Diabetic nephropathy (DN) is associated with renal mitochondrial injury and decreased renal klotho expression. Klotho is known as an aging suppressor, and mitochondrial dysfunction is the hallmark of aging. Peroxisome proliferator-activated receptor gamma coactivator 1-alpha (PGC1α) is a master regulator of mitochondrial biogenesis, and adenosine monophosphate-activated protein kinase (AMPK) is known as a guardian of mitochondria. Here, we report that recombinant soluble klotho protein (rKL) protects against DN in db/db mice via PGC1α-AMPK-mediated mitochondrial recovery in the kidney. We injected rKL into db/db and db/m mice for 8 weeks and collected the serum and kidney tissue. We treated murine renal tubular cells with rKL in vitro, with and without exposure to 30 mM high glucose (HG). rKL treatment ameliorated major disorders from diabetes, such as obesity, hyperglycemia, and intrarenal reactive oxygen species (ROS) generation, in db/db mice. rKL also diminished albuminuria, recovered renal proximal tubular mitochondria, increased renal p-AMPK and PGC1α, and down-regulated mTOR/TGF-β in db/db mice. In S1 mouse proximal tubular cells, rKL treatment ameliorated HG-mediated cellular and mitochondrial damage and enhanced oxidative phosphorylation, with an increase in PGC1α-AMPK-induced mitochondrial recovery. Our data suggest that klotho exerts a mitochondrial protective effect in diabetic kidney disease by inducing AMPK-PGC1α expression.

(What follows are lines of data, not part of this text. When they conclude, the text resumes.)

-- ==== Sys2Proof/Safety.lean ====
section
/-! DEFINITION. The terms claims use: the launch premise, the invariants, what stays the same, and the shapes of an
interleaving. -/

namespace Sys2Proof.Safety

open Sys2Proof.Machine

/-- `clean_entry(S)` (R183): the reset values of R33, FG at its loop start, an empty event history. That no refusal
mark is set is that the state was reached at all (log 3). -/
def CleanEntry (s : State) : Prop :=
  (∀ a : Byte, s.block.readByte a = 0) ∧ s.block.cursor = 0 ∧ s.block.armed = false ∧ s.block.phase = .idle ∧
    s.block.strobe = false ∧ s.block.cmdError = false ∧ s.fg.pos = .loop ∧ s.events = []

/-- The region keeps its canonical form, and the ghost phase is IDLE exactly while armed is 0 (R29). -/
def BlockInv (s : State) : Prop := s.block.bytes.wf ∧ (s.block.phase = .idle ↔ s.block.armed = false)

/-- The failing polls a line of send_command has counted stay below MAX_POLLS (R141). -/
def SendCountersBounded (p : Params) : SendLine → Prop
  | .preArmed n => n < p.maxPolls
  | .preCursor n => n < p.maxPolls
  | .preDelay n => n < p.maxPolls
  | .poll n => n < p.maxPolls
  | .pollDelay n => n < p.maxPolls
  | .place => True
  | .clearCursor => True
  | .raiseStrobe => True
  | .report => True
  | .lowerStrobe _ => True

/-- The same for FG, wherever it stands. -/
def PollCountersBounded (p : Params) (s : State) : Prop :=
  ∀ args l, s.fg.pos = .proc (.send args l) → SendCountersBounded p l

/-- REQ_UPDATE_EFFECT is the spec's default, no effect (R148, D13). -/
def NoUpdateEffect (p : Params) : Prop := ∀ args k, p.reqUpdateEffect args k = (args, k)

/-- Every region byte reads the same. -/
def SameBytes (k k' : Block) : Prop := ∀ a : Byte, k'.readByte a = k.readByte a

/-- Every region byte but one reads the same. -/
def SameBytesBut (x : Byte) (k k' : Block) : Prop := ∀ a : Byte, a ≠ x → k'.readByte a = k.readByte a

/-- Everything beside the block is the same but what HOST was driven. -/
def SameAgents (s t : State) : Prop := t.fg = s.fg ∧ t.events = s.events ∧ t.schedule = s.schedule

/-- Everything in the block is the same. -/
def SameBlock (k k' : Block) : Prop :=
  SameBytes k k' ∧ k'.cursor = k.cursor ∧ k'.armed = k.armed ∧ k'.strobe = k.strobe ∧ k'.cmdError = k.cmdError ∧
    k'.phase = k.phase

/-- A field of one byte without sign (R114). -/
def byteField (b : Byte) : FieldValue := ⟨b.toNat, .unsigned b.toNat⟩

/-- A binary32 field with a given raw number (R114, R115). -/
def floatField (raw : Nat) : FieldValue := ⟨raw, .binary32 (binary32 (BitVec.ofNat 32 raw))⟩

/-- The operations of a list, one after the other, with nothing in between. -/
def execAll : List Instr → State → Host.Outcome State Fault Refusal
  | [], s => .next s
  | i :: is, s =>
    match exec i s with
    | .next t => execAll is t
    | .fault r => .fault r
    | .refused r => .refused r

/-- How many FG steps a list of inputs has. -/
def fgTurns : List Input → Nat
  | [] => 0
  | .fg _ :: xs => fgTurns xs + 1
  | .word _ :: xs => fgTurns xs
  | .timer :: xs => fgTurns xs

/-- Every word of the list spells an operation, and none is RESET (which would abandon the procedure, R180). -/
def NoReset (l : List Input) : Prop :=
  ∀ w, Input.word w ∈ l → ∃ i, decodeWord w = .op i ∧ i ≠ .reset

/-- A call with its request_status_update taken away (R148). -/
def dropRsuCall : Call → Call
  | .send a => .send { a with rsu := false }
  | .snap lo n => .snap lo n
  | .readPacket => .readPacket

/-- A position with the argument request_status_update taken away. -/
def dropRsuPos : FgPos → FgPos
  | .proc (.send a l) => .proc (.send { a with rsu := false } l)
  | .proc (.snap k l) => .proc (.snap k l)
  | .boot b => .boot b
  | .loop => .loop

/-- The state with every request_status_update argument false (R148). -/
def dropRsu (s : State) : State :=
  { s with fg := { s.fg with pos := dropRsuPos s.fg.pos, calls := s.fg.calls.map dropRsuCall } }

/-- The state with another ghost phase (R29). -/
def withPhase (q : Phase) (s : State) : State := s.setBlock (s.block.setPhase q)

/-- The two outcomes stop for the same reason, or both go on with states that a function makes equal. -/
def OutcomesAgree (f : State → State) : Host.Outcome State Fault Refusal → Host.Outcome State Fault Refusal → Prop
  | .next t, .next t' => f t = f t'
  | .fault r, .fault r' => r = r'
  | .refused r, .refused r' => r = r'
  | _, _ => False

end Sys2Proof.Safety
end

糖尿病肾病（DN）与肾线粒体损伤和肾klotho表达降低有关。Klotho被称为衰老抑制剂，线粒体功能障碍是衰老的标志。过氧化物酶体增殖物激活受体γ辅激活物1-alpha（PGC1α）是线粒体生物发生的主要调节剂，而腺苷单磷酸激活蛋白激酶（AMPK）被称为线粒体的守护者。在这里，我们报道重组可溶性klotho蛋白（rKL）通过PGC1α-AMPK介导的肾脏线粒体恢复，保护了db / db小鼠中的DN。我们将rKL注射到db / db和db / m小鼠中8周，并收集血清和肾脏组织。我们用rKL体外处理了鼠肾小管细胞，无论是否暴露于30 mM高血糖（HG）。rKL治疗改善了db / db小鼠的糖尿病引起的主要疾病，例如肥胖，高血糖和肾内活性氧（ROS）生成。rKL还可以减少蛋白尿，恢复肾近端肾小管线粒体，增加肾p-AMPK和PGC1α并降低db / db小鼠的mTOR /TGF-β。在S1小鼠近端肾小管细胞中，rKL治疗改善了HG介导的细胞和线粒体损伤并增强了氧化磷酸化作用，并增加了PGC1α-AMPK诱导的线粒体恢复。我们的数据表明，klotho通过诱导AMPK-PGC1α表达在糖尿病肾病中发挥线粒体保护作用。